_What to produce_:
Could you copy every record below exactly as it is written?

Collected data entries
*** Block opens ***

/-- A gang whose barrier 0, on channel 3, expects one core; the core's task ends with an arrival. -/
def arrivingLast (leaving : Bool) : State :=
  withGang { gang0 with bars := gang0.bars.set 0 ⟨true, 3, 1, 7, [], [], []⟩ } (busy { Core.reset with seqctr := 5 } { task0 with
    ended := true, retire := false, buffered := [if leaving then .bard 0 else .bara 0] })
/-- R95, R103, R269: the phase completes: the core that arrived is posted the barrier and the phase; one that leaves lowers E. -/
theorem test_phase : let t := Ev (.taskEndRelease 0) (arrivingLast false)
    let u := Ev (.taskEndRelease 0) (arrivingLast true)
    t.net.msgs.map (fun m => (m.dest, m.chan, m.kind, m.payload, m.seq)) = [(0, 3, 4, [0, 0, 0, 0, 7, 0, 0, 0], 5)] ∧
    (t.gang 1 0).map (fun x => x.bars[(0 : Fin 8)]) = some ⟨true, 3, 1, 8, [], [], []⟩ ∧
    (u.gang 1 0).map (fun x => x.bars[(0 : Fin 8)]) = some ⟨true, 3, 0, 8, [], [], [0]⟩ ∧ u.net.msgs = [] ∧
    (arrivingLast true).gangs.map (fun x => x.coreOf job0.launch.gw 0) = [0] := by decide +kernel

/-- A core with messages on three channels of equal priority, the second a JOIN channel that expects ordinal 1; the last choice was
channel 1. -/
def choosing : Core :=
  { Core.reset with
    lastChan := 1
    chans := ((Core.reset.chans.set 0 (chan [msg0])).set 1 { chan [{ msg0 with ford := 2 }, { msg0 with ford := 1 }] with
      ctl := 0xA0000000, jnext := 1 }).set 4 (chan [{ msg0 with kind := 2, credit := true }]) }
/-- R88, R92, R98: the choice goes round after the last one; a JOIN channel gives its next ordinal, a SPAWN its credit back. -/
theorem test_round : let s (c : Core) : State := withGang gang0 c
    choosing.choose = some 4 ∧ ({ choosing with lastChan := 4 } : Core).choose = some 0 ∧
    ({ choosing with lastChan := 0 } : Core).choose = some 1 ∧
    ((Ev (.taskDispatch 0) (s choosing)).core 0).spcred = 1 ∧ ((Ev (.taskDispatch 0) (s choosing)).core 0).lastChan = 4 ∧
    (let t := (Ev (.taskDispatch 0) (s { choosing with lastChan := 0 })).core 0
     (t.chans[1].queue.map (·.ford), t.chans[1].jnext, t.task.map (·.msg.ford)) = ([2], 2, some 1)) := by decide +kernel

/-- R388 to R390: a record of each type by its bit; with two lost before it both records, with room for one the overflow record
alone, with the queue or the ring full neither. -/
theorem test_trace : let d (q lost issued : Nat) (ctl : Word) : Core := { Core.reset with dbg := { Core.reset.dbg with
      trcctl := ctl, trcQ := List.replicate q ⟨1, 2, 0, 0, 0⟩, trcLost := lost, trcIssued := issued, trcdrop := lost } }
    let left (c : Core) : List Nat × Nat × Nat × Nat := ((c.dbg.trcQ.map (·.type)).drop 13, c.dbg.trcLost, c.dbg.trcdrop, c.dbg.trcIssued)
    left ((d 13 2 20 0x3F).trace 5 0 0) = ([6, 5], 0, 2, 22) ∧ left ((d 15 2 20 0x3F).trace 5 0 0) = ([2, 2, 6], 1, 3, 21) ∧
    left ((d 16 2 20 0x3F).trace 5 0 0) = ([2, 2, 2], 3, 3, 20) ∧ left ((d 13 0 128 0x1F).trace 1 0 0) = ([], 0, 1, 128) ∧
    left ((d 13 0 127 0x1F).trace 4 0 0) = ([4], 0, 0, 128) ∧ left ((d 13 2 127 0x1F).trace 3 0 0) = ([6], 1, 3, 128) ∧
    (d 13 2 20 0x37).trace 3 0 0 = d 13 2 20 0x37 := by decide +kernel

*** Block closes ***

_Expected answer_:
/-- A gang whose barrier 0, on channel 3, expects one core; the core's task ends with an arrival. -/
def arrivingLast (leaving : Bool) : State :=
  withGang { gang0 with bars := gang0.bars.set 0 ⟨true, 3, 1, 7, [], [], []⟩ } (busy { Core.reset with seqctr := 5 } { task0 with
    ended := true, retire := false, buffered := [if leaving then .bard 0 else .bara 0] })
/-- R95, R103, R269: the phase completes: the core that arrived is posted the barrier and the phase; one that leaves lowers E. -/
theorem test_phase : let t := Ev (.taskEndRelease 0) (arrivingLast false)
    let u := Ev (.taskEndRelease 0) (arrivingLast true)
    t.net.msgs.map (fun m => (m.dest, m.chan, m.kind, m.payload, m.seq)) = [(0, 3, 4, [0, 0, 0, 0, 7, 0, 0, 0], 5)] ∧
    (t.gang 1 0).map (fun x => x.bars[(0 : Fin 8)]) = some ⟨true, 3, 1, 8, [], [], []⟩ ∧
    (u.gang 1 0).map (fun x => x.bars[(0 : Fin 8)]) = some ⟨true, 3, 0, 8, [], [], [0]⟩ ∧ u.net.msgs = [] ∧
    (arrivingLast true).gangs.map (fun x => x.coreOf job0.launch.gw 0) = [0] := by decide +kernel

/-- A core with messages on three channels of equal priority, the second a JOIN channel that expects ordinal 1; the last choice was
channel 1. -/
def choosing : Core :=
  { Core.reset with
    lastChan := 1
    chans := ((Core.reset.chans.set 0 (chan [msg0])).set 1 { chan [{ msg0 with ford := 2 }, { msg0 with ford := 1 }] with
      ctl := 0xA0000000, jnext := 1 }).set 4 (chan [{ msg0 with kind := 2, credit := true }]) }
/-- R88, R92, R98: the choice goes round after the last one; a JOIN channel gives its next ordinal, a SPAWN its credit back. -/
theorem test_round : let s (c : Core) : State := withGang gang0 c
    choosing.choose = some 4 ∧ ({ choosing with lastChan := 4 } : Core).choose = some 0 ∧
    ({ choosing with lastChan := 0 } : Core).choose = some 1 ∧
    ((Ev (.taskDispatch 0) (s choosing)).core 0).spcred = 1 ∧ ((Ev (.taskDispatch 0) (s choosing)).core 0).lastChan = 4 ∧
    (let t := (Ev (.taskDispatch 0) (s { choosing with lastChan := 0 })).core 0
     (t.chans[1].queue.map (·.ford), t.chans[1].jnext, t.task.map (·.msg.ford)) = ([2], 2, some 1)) := by decide +kernel

/-- R388 to R390: a record of each type by its bit; with two lost before it both records, with room for one the overflow record
alone, with the queue or the ring full neither. -/
theorem test_trace : let d (q lost issued : Nat) (ctl : Word) : Core := { Core.reset with dbg := { Core.reset.dbg with
      trcctl := ctl, trcQ := List.replicate q ⟨1, 2, 0, 0, 0⟩, trcLost := lost, trcIssued := issued, trcdrop := lost } }
    let left (c : Core) : List Nat × Nat × Nat × Nat := ((c.dbg.trcQ.map (·.type)).drop 13, c.dbg.trcLost, c.dbg.trcdrop, c.dbg.trcIssued)
    left ((d 13 2 20 0x3F).trace 5 0 0) = ([6, 5], 0, 2, 22) ∧ left ((d 15 2 20 0x3F).trace 5 0 0) = ([2, 2, 6], 1, 3, 21) ∧
    left ((d 16 2 20 0x3F).trace 5 0 0) = ([2, 2, 2], 3, 3, 20) ∧ left ((d 13 0 128 0x1F).trace 1 0 0) = ([], 0, 1, 128) ∧
    left ((d 13 0 127 0x1F).trace 4 0 0) = ([4], 0, 0, 128) ∧ left ((d 13 2 127 0x1F).trace 3 0 0) = ([6], 1, 3, 128) ∧
    (d 13 2 20 0x37).trace 3 0 0 = d 13 2 20 0x37 := by decide +kernel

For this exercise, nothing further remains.